◆ **Problem**:
Find every line below where the word "unassignedCodes" occurs. Then say how many there are, giving only the number.

Available records Start Marker

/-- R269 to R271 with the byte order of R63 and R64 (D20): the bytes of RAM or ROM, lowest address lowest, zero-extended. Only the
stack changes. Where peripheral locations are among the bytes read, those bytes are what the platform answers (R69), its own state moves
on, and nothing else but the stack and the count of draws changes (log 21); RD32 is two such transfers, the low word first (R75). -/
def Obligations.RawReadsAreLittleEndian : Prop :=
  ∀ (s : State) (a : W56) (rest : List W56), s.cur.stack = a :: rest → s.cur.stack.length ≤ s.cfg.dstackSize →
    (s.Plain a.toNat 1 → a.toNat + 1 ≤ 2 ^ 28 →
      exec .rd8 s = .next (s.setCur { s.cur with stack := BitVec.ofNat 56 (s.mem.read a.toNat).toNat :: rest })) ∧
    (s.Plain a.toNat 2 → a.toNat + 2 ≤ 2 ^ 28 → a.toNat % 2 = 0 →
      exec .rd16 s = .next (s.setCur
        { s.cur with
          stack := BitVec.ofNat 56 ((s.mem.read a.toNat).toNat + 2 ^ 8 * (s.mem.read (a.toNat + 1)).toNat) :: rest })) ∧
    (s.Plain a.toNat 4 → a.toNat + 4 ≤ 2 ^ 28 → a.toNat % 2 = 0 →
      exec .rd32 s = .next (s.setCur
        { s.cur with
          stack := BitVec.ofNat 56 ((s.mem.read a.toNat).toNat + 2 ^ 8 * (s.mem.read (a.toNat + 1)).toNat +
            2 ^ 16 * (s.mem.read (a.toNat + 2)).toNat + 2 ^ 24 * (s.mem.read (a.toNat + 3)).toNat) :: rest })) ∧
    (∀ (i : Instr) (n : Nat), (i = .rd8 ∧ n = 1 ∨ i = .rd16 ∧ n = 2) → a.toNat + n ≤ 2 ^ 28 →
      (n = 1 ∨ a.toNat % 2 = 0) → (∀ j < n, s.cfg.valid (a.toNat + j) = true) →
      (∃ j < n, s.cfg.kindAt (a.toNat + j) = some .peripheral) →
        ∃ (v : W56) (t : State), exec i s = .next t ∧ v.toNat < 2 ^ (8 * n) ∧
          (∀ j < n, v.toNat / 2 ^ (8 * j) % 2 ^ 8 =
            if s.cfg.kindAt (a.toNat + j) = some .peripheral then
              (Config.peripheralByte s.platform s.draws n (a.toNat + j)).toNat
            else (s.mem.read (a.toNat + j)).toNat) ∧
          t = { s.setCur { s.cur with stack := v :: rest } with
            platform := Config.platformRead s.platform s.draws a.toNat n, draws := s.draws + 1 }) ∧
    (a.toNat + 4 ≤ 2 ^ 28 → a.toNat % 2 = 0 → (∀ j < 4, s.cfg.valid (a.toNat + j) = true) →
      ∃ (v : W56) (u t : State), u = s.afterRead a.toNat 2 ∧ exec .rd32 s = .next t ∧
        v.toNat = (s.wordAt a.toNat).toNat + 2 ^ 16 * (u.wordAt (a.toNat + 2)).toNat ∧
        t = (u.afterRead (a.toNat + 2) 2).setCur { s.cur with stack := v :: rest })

Available records End Marker
Available records Start Marker

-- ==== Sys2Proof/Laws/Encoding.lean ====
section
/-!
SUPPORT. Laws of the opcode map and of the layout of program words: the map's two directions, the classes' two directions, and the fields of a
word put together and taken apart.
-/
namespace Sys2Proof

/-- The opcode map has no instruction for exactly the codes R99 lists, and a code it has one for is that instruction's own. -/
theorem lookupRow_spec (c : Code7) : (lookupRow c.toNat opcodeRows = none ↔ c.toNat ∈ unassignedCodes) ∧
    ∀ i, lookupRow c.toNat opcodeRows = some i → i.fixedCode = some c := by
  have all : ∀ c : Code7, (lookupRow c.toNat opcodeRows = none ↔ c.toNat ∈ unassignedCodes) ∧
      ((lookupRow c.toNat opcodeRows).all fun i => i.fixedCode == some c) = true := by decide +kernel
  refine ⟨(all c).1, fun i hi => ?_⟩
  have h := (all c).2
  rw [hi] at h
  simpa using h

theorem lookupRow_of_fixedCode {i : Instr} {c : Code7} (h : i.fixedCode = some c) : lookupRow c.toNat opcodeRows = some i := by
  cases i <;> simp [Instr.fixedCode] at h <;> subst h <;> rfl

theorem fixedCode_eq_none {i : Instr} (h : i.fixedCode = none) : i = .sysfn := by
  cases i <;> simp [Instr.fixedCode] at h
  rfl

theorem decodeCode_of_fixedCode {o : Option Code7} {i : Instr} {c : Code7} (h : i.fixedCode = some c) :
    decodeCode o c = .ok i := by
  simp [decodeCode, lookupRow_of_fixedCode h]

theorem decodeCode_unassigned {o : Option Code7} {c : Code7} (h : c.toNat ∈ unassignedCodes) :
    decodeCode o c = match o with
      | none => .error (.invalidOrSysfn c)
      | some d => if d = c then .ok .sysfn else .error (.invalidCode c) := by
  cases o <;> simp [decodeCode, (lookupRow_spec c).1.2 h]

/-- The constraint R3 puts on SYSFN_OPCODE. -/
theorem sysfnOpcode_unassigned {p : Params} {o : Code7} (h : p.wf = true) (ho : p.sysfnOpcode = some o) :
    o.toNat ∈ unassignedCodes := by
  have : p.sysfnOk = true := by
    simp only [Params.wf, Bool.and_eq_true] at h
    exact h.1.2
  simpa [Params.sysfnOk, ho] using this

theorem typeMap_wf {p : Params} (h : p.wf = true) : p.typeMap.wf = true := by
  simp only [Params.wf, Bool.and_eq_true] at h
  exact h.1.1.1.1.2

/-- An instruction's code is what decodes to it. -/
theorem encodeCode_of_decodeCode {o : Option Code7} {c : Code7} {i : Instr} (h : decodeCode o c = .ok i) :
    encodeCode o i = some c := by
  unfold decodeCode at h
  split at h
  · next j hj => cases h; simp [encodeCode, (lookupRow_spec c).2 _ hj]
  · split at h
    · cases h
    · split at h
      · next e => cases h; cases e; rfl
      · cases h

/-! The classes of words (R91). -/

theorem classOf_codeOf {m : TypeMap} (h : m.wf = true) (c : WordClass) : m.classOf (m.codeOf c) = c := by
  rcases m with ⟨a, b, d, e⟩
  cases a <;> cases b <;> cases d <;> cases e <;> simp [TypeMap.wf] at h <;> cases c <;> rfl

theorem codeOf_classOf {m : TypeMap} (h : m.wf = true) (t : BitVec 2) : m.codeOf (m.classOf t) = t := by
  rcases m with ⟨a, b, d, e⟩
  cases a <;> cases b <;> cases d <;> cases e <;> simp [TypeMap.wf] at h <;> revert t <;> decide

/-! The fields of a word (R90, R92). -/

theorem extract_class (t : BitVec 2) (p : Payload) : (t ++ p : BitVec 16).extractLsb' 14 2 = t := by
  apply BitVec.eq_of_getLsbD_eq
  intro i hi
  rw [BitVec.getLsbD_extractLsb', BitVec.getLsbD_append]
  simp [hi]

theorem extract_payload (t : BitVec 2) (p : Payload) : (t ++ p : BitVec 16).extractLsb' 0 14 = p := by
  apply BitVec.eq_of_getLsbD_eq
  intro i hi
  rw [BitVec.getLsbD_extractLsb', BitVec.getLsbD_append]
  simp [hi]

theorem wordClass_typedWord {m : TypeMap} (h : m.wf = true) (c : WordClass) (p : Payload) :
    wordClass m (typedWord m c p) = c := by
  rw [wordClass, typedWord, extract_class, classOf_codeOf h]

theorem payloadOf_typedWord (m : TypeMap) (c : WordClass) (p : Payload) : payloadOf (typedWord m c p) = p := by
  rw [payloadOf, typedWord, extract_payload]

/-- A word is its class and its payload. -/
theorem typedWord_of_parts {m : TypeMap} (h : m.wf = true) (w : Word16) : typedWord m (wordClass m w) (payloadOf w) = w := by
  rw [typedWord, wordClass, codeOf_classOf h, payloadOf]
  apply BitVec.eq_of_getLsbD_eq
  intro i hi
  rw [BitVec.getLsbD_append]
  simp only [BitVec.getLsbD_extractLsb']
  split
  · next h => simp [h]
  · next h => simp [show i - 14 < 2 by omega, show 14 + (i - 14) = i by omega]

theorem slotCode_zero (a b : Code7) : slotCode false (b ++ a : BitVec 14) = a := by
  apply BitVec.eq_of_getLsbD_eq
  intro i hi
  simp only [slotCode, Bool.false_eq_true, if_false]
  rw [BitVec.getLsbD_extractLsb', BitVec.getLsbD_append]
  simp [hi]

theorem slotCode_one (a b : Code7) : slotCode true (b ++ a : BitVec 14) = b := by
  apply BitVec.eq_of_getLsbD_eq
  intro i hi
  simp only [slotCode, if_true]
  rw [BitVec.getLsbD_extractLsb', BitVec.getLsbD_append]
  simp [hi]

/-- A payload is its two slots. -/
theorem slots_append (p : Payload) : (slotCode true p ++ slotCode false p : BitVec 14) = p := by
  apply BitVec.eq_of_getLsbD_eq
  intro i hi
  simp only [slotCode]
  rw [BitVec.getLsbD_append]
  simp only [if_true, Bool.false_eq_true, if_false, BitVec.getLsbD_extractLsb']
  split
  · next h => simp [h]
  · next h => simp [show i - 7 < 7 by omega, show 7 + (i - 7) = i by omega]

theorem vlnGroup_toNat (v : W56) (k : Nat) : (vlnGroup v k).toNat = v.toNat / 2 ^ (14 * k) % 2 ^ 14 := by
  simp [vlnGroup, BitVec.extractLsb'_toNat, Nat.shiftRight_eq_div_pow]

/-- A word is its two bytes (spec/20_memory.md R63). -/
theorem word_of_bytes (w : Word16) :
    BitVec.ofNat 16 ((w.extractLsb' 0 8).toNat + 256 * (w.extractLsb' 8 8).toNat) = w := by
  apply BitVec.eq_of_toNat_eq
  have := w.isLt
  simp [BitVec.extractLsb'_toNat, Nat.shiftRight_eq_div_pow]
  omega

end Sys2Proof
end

Available records End Marker

◆ **Response**:
4